- **STORED DATA**:
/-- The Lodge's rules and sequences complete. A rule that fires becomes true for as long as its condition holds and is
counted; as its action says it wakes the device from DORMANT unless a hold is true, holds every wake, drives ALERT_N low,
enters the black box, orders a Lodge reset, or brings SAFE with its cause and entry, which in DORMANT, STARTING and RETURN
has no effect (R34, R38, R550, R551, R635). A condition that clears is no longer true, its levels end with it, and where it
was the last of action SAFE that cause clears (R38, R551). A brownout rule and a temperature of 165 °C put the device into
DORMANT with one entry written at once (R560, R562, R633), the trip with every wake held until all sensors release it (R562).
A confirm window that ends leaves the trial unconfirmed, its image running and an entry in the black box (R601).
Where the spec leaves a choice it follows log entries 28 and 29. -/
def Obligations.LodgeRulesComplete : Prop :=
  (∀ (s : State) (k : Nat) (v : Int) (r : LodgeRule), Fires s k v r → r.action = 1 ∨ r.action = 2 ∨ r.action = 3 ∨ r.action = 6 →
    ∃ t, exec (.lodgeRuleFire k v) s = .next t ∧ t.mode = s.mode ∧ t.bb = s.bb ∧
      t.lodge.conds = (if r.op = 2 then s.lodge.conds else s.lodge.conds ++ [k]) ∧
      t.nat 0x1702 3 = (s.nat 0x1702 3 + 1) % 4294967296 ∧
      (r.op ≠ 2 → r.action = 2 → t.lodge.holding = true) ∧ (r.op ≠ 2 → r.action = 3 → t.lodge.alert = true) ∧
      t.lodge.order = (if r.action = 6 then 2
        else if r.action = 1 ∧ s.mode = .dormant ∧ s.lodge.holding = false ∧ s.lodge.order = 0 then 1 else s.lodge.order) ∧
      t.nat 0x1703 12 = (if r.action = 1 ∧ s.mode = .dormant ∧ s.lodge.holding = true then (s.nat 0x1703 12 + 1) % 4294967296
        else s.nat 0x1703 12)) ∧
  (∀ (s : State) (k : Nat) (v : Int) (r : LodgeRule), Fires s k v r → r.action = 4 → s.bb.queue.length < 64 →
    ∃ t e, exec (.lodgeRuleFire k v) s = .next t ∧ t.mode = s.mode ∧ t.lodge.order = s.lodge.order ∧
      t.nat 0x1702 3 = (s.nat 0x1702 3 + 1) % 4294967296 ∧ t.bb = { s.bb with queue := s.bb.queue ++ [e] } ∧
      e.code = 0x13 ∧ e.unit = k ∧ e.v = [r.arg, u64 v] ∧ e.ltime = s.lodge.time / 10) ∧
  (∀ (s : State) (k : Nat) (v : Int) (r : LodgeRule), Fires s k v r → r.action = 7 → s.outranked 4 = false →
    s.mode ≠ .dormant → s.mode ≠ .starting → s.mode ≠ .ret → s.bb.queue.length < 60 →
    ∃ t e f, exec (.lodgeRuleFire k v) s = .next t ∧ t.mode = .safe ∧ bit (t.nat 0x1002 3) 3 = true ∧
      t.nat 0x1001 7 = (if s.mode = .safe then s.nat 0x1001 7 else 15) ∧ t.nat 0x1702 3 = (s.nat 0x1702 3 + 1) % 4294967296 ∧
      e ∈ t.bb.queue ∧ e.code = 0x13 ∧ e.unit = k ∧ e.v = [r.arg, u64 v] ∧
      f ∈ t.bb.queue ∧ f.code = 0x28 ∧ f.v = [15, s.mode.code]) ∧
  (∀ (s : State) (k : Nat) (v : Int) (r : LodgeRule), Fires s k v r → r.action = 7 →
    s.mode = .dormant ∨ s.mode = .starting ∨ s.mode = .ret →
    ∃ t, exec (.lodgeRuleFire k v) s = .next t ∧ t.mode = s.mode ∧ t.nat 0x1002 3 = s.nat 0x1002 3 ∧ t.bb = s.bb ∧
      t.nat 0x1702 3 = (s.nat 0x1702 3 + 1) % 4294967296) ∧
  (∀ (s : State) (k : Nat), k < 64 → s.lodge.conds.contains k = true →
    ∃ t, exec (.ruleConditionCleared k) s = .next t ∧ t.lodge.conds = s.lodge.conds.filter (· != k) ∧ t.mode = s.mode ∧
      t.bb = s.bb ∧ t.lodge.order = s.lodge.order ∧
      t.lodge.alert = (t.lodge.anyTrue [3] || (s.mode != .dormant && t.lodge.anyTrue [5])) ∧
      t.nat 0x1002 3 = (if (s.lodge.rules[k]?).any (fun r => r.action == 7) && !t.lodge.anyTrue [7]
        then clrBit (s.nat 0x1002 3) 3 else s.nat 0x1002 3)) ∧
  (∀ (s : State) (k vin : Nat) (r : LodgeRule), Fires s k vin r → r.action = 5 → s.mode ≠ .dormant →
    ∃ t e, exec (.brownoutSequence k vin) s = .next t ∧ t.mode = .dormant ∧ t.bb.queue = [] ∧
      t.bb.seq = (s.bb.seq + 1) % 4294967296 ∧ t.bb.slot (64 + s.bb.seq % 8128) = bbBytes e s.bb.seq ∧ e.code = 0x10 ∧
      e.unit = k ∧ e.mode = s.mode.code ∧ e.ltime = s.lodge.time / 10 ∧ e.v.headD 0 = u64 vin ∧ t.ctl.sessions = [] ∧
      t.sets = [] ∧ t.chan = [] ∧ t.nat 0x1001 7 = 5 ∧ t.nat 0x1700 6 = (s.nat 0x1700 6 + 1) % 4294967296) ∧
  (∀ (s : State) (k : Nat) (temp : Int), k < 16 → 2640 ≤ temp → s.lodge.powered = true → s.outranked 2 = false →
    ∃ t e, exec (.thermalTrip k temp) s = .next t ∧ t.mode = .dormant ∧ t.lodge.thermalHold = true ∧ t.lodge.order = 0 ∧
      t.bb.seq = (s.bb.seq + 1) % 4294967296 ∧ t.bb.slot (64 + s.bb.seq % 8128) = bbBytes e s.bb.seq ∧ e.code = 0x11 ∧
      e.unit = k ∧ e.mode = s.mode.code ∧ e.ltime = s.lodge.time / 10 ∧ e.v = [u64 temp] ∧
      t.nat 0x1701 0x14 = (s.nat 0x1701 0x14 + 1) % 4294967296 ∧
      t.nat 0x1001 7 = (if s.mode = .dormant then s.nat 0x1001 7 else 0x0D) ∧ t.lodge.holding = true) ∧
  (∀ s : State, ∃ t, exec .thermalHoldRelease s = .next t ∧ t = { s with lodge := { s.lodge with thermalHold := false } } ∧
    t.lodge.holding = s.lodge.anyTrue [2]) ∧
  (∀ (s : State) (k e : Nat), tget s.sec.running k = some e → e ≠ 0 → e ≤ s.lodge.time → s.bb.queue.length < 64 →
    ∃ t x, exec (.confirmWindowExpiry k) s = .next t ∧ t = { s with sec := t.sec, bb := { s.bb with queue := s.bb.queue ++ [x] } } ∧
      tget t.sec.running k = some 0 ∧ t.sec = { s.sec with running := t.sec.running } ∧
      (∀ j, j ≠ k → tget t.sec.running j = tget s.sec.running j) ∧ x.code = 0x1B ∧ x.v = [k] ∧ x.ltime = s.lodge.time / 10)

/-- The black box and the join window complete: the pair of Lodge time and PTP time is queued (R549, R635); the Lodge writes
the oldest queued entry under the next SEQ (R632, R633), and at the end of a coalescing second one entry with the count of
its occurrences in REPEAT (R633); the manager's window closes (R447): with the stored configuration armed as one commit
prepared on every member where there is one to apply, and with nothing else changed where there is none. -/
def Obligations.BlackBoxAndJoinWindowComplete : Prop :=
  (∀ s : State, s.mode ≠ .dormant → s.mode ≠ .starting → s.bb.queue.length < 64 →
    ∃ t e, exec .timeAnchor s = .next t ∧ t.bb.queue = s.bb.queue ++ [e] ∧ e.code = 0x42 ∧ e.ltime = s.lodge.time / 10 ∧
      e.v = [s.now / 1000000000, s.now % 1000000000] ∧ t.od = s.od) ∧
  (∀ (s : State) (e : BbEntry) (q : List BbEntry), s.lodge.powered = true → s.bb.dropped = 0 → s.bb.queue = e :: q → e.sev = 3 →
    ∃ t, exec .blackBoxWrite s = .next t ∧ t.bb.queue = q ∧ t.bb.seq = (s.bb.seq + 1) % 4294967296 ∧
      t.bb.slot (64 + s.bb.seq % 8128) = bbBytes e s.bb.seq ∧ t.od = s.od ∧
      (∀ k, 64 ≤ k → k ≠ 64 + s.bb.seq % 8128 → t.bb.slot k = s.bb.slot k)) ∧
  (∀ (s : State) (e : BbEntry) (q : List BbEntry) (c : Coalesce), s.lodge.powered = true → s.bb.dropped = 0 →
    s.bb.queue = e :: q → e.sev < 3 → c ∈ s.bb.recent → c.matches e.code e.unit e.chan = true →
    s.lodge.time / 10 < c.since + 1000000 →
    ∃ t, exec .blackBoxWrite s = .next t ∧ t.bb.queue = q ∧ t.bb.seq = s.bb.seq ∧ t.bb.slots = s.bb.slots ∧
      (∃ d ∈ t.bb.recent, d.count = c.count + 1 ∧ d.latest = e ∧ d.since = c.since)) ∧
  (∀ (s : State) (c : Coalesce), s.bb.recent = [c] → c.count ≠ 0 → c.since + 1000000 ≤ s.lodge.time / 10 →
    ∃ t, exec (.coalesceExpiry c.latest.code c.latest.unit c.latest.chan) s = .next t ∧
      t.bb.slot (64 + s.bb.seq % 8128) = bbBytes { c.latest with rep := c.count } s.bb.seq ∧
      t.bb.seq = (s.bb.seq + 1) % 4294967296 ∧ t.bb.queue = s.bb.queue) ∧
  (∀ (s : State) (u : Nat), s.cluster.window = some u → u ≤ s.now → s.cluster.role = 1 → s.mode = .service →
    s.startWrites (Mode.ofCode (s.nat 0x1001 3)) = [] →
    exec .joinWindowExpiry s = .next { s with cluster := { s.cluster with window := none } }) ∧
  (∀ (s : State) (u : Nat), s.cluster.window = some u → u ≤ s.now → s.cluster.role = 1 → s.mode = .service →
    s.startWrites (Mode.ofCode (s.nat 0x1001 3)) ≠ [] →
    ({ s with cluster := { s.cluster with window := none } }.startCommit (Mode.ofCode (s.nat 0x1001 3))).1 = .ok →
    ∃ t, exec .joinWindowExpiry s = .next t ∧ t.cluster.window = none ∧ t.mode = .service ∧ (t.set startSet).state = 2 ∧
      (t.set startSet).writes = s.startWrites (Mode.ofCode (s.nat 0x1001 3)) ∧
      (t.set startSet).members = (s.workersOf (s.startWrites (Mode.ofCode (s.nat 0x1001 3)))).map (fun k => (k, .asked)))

- **YOUR TASK**:
Using the entries above, output exactly the lines between the line holding "tget t.sec.running k" and the line holding "(∀ j, j ≠ k → tget", end lines included, and nothing more.

- **RESULT OF THE TASK**:
      tget t.sec.running k = some 0 ∧ t.sec = { s.sec with running := t.sec.running } ∧
      (∀ j, j ≠ k → tget t.sec.running j = tget s.sec.running j) ∧ x.code = 0x1B ∧ x.v = [k] ∧ x.ltime = s.lodge.time / 10)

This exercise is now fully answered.